On Evaluating the Robustness of Large Vision-Language Models via Untargeted Modality Alignment Breaking Adversarial Attack

Large Vision-Language Models (LVLMs) have achieved remarkable success in multimodal tasks by aligning the representation space of visual encoders to that of the LLMs. However, they remain vulnerable to transferable adversarial attacks, which can manipulate the LVLMs' output without accessing the model. Ensuring their reliable deployment thus requires a rigorous evaluation of black-box robustness. Current methods provide a limited assessment by perturbing only the visual encoder of LVLMs and often neglect untargeted attack scenarios.
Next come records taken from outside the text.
-- ==== Sys2Proof/Machine/Extractor.lean ====
section
/-! DEFINITION. The field extractor (spec/41_field_extractor.md R100 to R109) and the EXTRACT command (R110). -/

namespace Sys2Proof.Machine

/-- `Extract(F)` for either DC_BASE (R102 to R107). -/
def extractFields (dc : DcBase) (F : Frame) : Record where
  meterId := frameSlice F 21 2 ++ frameSlice F 55 24
  meterType := frameSlice F (dc.index + 5) 4
  physTamper := frameSlice F (dc.index + 3) 2
  encTamper := frameSlice F (dc.index + 9) 2
  consumption := frameSlice F (dc.index + 11) 24

/-- EXTRACT: the fields of FRAME, with no check and no record counted (R110). -/
def execExtract (s : State) : Host.Outcome State Fault Refusal :=
  .next ((s.writeRecord (extractFields s.cfg.dcBase s.frame)).complete .ok)

end Sys2Proof.Machine
end

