-- ==== Sys2Proof/Laws/State.lean ====
section
/-! SUPPORT. What every update of State leaves in every field: true by rfl, and simp knows them. -/

namespace Sys2Proof.Machine

variable (s : State)

/-! ### `State.clearStatus` -/

@[simp] theorem State.clearStatus_cfg (v : Word) : (s.clearStatus v).cfg = s.cfg := rfl
@[simp] theorem State.clearStatus_ie (v : Word) : (s.clearStatus v).ie = s.ie := rfl
@[simp] theorem State.clearStatus_done (v : Word) : (s.clearStatus v).done = (s.done && !v.getLsbD 1) := rfl
@[simp] theorem State.clearStatus_busyWrErr (v : Word) : (s.clearStatus v).busyWrErr = (s.busyWrErr && !v.getLsbD 2) := rfl
@[simp] theorem State.clearStatus_accErr (v : Word) : (s.clearStatus v).accErr = (s.accErr && !v.getLsbD 3) := rfl
@[simp] theorem State.clearStatus_result (v : Word) : (s.clearStatus v).result = s.result := rfl
@[simp] theorem State.clearStatus_align (v : Word) : (s.clearStatus v).align = s.align := rfl
@[simp] theorem State.clearStatus_nsamp (v : Word) : (s.clearStatus v).nsamp = s.nsamp := rfl
@[simp] theorem State.clearStatus_recordCount (v : Word) : (s.clearStatus v).recordCount = s.recordCount := rfl
@[simp] theorem State.clearStatus_record (v : Word) : (s.clearStatus v).record = s.record := rfl
@[simp] theorem State.clearStatus_dec (v : Word) : (s.clearStatus v).dec = s.dec := rfl
@[simp] theorem State.clearStatus_frame (v : Word) : (s.clearStatus v).frame = s.frame := rfl
@[simp] theorem State.clearStatus_dividend (v : Word) : (s.clearStatus v).dividend = s.dividend := rfl
@[simp] theorem State.clearStatus_divisor (v : Word) : (s.clearStatus v).divisor = s.divisor := rfl
@[simp] theorem State.clearStatus_division (v : Word) : (s.clearStatus v).division = s.division := rfl
@[simp] theorem State.clearStatus_mem (v : Word) : (s.clearStatus v).mem = s.mem := rfl
@[simp] theorem State.clearStatus_engine (v : Word) : (s.clearStatus v).engine = s.engine := rfl
@[simp] theorem State.clearStatus_env (v : Word) : (s.clearStatus v).env = s.env := rfl

/-! ### `State.setBusyWrErr` -/

@[simp] theorem State.setBusyWrErr_cfg : (s.setBusyWrErr).cfg = s.cfg := rfl
@[simp] theorem State.setBusyWrErr_ie : (s.setBusyWrErr).ie = s.ie := rfl
@[simp] theorem State.setBusyWrErr_done : (s.setBusyWrErr).done = s.done := rfl
@[simp] theorem State.setBusyWrErr_busyWrErr : (s.setBusyWrErr).busyWrErr = true := rfl
@[simp] theorem State.setBusyWrErr_accErr : (s.setBusyWrErr).accErr = s.accErr := rfl
@[simp] theorem State.setBusyWrErr_result : (s.setBusyWrErr).result = s.result := rfl
@[simp] theorem State.setBusyWrErr_align : (s.setBusyWrErr).align = s.align := rfl
@[simp] theorem State.setBusyWrErr_nsamp : (s.setBusyWrErr).nsamp = s.nsamp := rfl
@[simp] theorem State.setBusyWrErr_recordCount : (s.setBusyWrErr).recordCount = s.recordCount := rfl
@[simp] theorem State.setBusyWrErr_record : (s.setBusyWrErr).record = s.record := rfl
@[simp] theorem State.setBusyWrErr_dec : (s.setBusyWrErr).dec = s.dec := rfl
@[simp] theorem State.setBusyWrErr_frame : (s.setBusyWrErr).frame = s.frame := rfl
@[simp] theorem State.setBusyWrErr_dividend : (s.setBusyWrErr).dividend = s.dividend := rfl
@[simp] theorem State.setBusyWrErr_divisor : (s.setBusyWrErr).divisor = s.divisor := rfl
@[simp] theorem State.setBusyWrErr_division : (s.setBusyWrErr).division = s.division := rfl
@[simp] theorem State.setBusyWrErr_mem : (s.setBusyWrErr).mem = s.mem := rfl
@[simp] theorem State.setBusyWrErr_engine : (s.setBusyWrErr).engine = s.engine := rfl
@[simp] theorem State.setBusyWrErr_env : (s.setBusyWrErr).env = s.env := rfl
In this work, we propose the Modality Alignment Breaking Attack (MABA), a novel transferable, untargeted adversarial attack for evaluating the black-box robustness of LVLMs. MABA emphasizes disrupting the entire multimodal pipeline, targeting two key phases: visual encoding and modality alignment. First, MABA reveals that the core of transferable adversarial attacks lies in suppressing discriminative visual representations and explicitly uses this as an optimization objective to improve transferability across different LVLMs. Second, MABA introduces a mutual-information-aware projector that acts as a surrogate modality alignment module of LVLMs, effectively breaking cross-modal consistency and enhancing the transferability. Extensive evaluations demonstrate that MABA achieves state-of-the-art performance, leading to an average 58.37% drop in semantic metrics for the image caption task. Through ablation studies on diverse LVLM families, we derive valuable insights into strengthening the robustness of LVLMs.